P.S. Al, I’ve ordered Masters of the Planet and looking forward to reading it.

@Doug K, @Christy

[quote=“DougK, post:20, topic:722”]
assume God made Adam and Eve similar in DNA to existing homo s. sapiens.
[/quote]This is why I urge you to read Tattersall, Morris and even Dawkins “The Ancestor’s Tales”–or at least the portions I have quoted from them. As far as genetic science can tell currently, the Sudden Leap Forward that transformed Brain into Mind (and produced Conscience in ‘Adam &* Eve’ in doing so) took place within the existing Homo sapien genome–no change in DNA! As Tattersall put it (Masters of the Planet p.199) “…the only reason we have for believing such a leap could ever have been made, is that it was made. And it seems to have been made well after the acquisition by our species of its distinctive modern biological form.” (emphasis his).

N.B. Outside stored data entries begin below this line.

/-- One notice about a record is under way at a time, the earliest first. -/
theorem faultNoticeResend_behind (s : State) {j k : Nat} {y x : Notice} (harg : s.arg = .nat k 0 0) (hjk : j < k)
    (hnotes : s.fab.notices = [(j, y), (k, x)]) (hrec : y.record = x.record) : execFaultNoticeResend s = .next s := by
  simp [execFaultNoticeResend, harg, hnotes, hrec, tget, hjk, Nat.ne_of_lt hjk, Nat.not_lt_of_gt hjk]

/-- A notice whose handle is current changes the record that it names. -/
theorem State.markRec_current (s : State) (h : Word) (f : PRec → PRec)
    (hcur : bits h.toNat 63 52 = s.fab.modid.toNat ∧ (s.recOf h).used = true ∧ (s.recOf h).gen = bits h.toNat 31 0) :
    s.markRec h f = s.setRecord (recKey (bits h.toNat 51 50) (bits h.toNat 49 36)) (f (s.recOf h)) := by
  obtain ⟨hmod, hused, hgen⟩ := hcur
  simp only [State.recOf] at hused hgen ⊢
  simp [State.markRec, hmod, hused, hgen]

theorem State.markRec_old (s : State) (h : Word) (f : PRec → PRec)
    (hcur : ¬ (bits h.toNat 63 52 = s.fab.modid.toNat ∧ (s.recOf h).used = true ∧ (s.recOf h).gen = bits h.toNat 31 0)) :
    s.markRec h f = s := by
  simp only [State.recOf] at hcur
  simp [State.markRec, and_assoc, hcur]

/-- Settles O60: a fault task and a notice leave as requests that stay outstanding, or are tried again; a notice marks its record. -/
theorem faultTraffic : Obligations.FaultTraffic := by
  intro s k w st d h route r x q there ri current
  refine ⟨fun harg hused hstage hq hfar houts => ⟨fun hroute => ?_, fun hroute => ?_⟩, fun harg hset => ?_,
    fun harg hnotes houts => ⟨fun hroute => ?_, fun hroute => ?_⟩, fun j y harg hjk hnotes => ?_, fun harg hcur hr => ?_, fun harg hcur => ?_⟩
  · rw [exec_faultEnqResend, faultEnqResend_noRoute s harg hused hstage hq hfar houts hroute]
  · rw [exec_faultEnqResend, faultEnqResend_sends s harg hused hstage hq hfar houts hroute]
    obtain ⟨u, tag, hnow, htmo, ho, hdram, hrecs⟩ := s.sendTagged_outs (k / 16384) route x.vd (enqKey k x.gen)
      (.faultEnq q (s.recHandle k) (s.faultArgs k) (x.deadline.map (fun t => t - s.now)) x.passed)
      (fun o => { o with record := some (enqKey k x.gen) }) rfl
    refine ⟨_, rfl, ⟨_, ho ▸ List.mem_append_right _ (List.mem_singleton_self _), rfl, rfl, ?_⟩, hdram, hrecs⟩
    rw [State.taggedOut, hnow, htmo]
  · rw [exec_faultEnqResend, faultEnqResend_settled s harg hset]
  · rw [exec_faultNoticeResend, faultNoticeResend_noRoute s harg hnotes houts hroute]
  · rw [exec_faultNoticeResend, faultNoticeResend_sends s harg hnotes houts hroute]
    obtain ⟨u, tag, -, -, ho, -⟩ := s.sendTagged_outs d route 0 (noticeKey k) (.notice h w st) (fun o => { o with notice := some k }) rfl
    exact ⟨_, rfl, _, ho ▸ List.mem_append_right _ (List.mem_singleton_self _), rfl, rfl, rfl⟩
  · rw [exec_faultNoticeResend, faultNoticeResend_behind s harg hjk hnotes rfl]
  · have hrx : exec .faultNoticeRx s = .next (s.applyNotice h w st) := by rw [exec_faultNoticeRx, execFaultNoticeRx, harg]
    rw [hrx, State.applyNotice, s.markRec_current h _ hcur]
    subst hr
    refine ⟨?dispatched, ?killed, ?completed, ?failed⟩
    case dispatched => rintro rfl; rfl
    case killed => rintro rfl; rfl
    case completed => rintro rfl rfl; rfl
    case failed => rintro rfl hst; exact congrArg (fun y => Host.Outcome.next (s.setRecord ri y)) (if_neg hst)
  · rw [exec_faultNoticeRx, execFaultNoticeRx, harg]
    exact congrArg _ (s.markRec_old h _ hcur)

While Dawkins insists that evolution in all animal life proceeds in tiny steps with no direction, in Ancestors Tale he subscribes to the Sudden Leap Forward scenario, ascribing it to some sort of ‘brain programming’.

I was not raised in a ‘sola scriptura’ environment, but I would hope that many (or most) evangelical Christians would find this evidence compatible with an enlightened reading of Scripture. What marks us as Human is our behavior not our genes.
Al Leo

It is a covenental theme that is repeated across the narrative of Scripture. God chooses representatives who rule on his behalf by promoting his justice and shalom.

It’s not really a “fatal flaw,” but the cultural transmission of the history of a prehistoric Adam and Eve across so many generations and cultures and languages to get to the date Genesis was written down is highly, highly improbable. You could say God revealed the story supernaturally to the composers of the oral tradition that eventually became Genesis. But then you’d have to explain why it should be taken as history and not as true myth or allegory.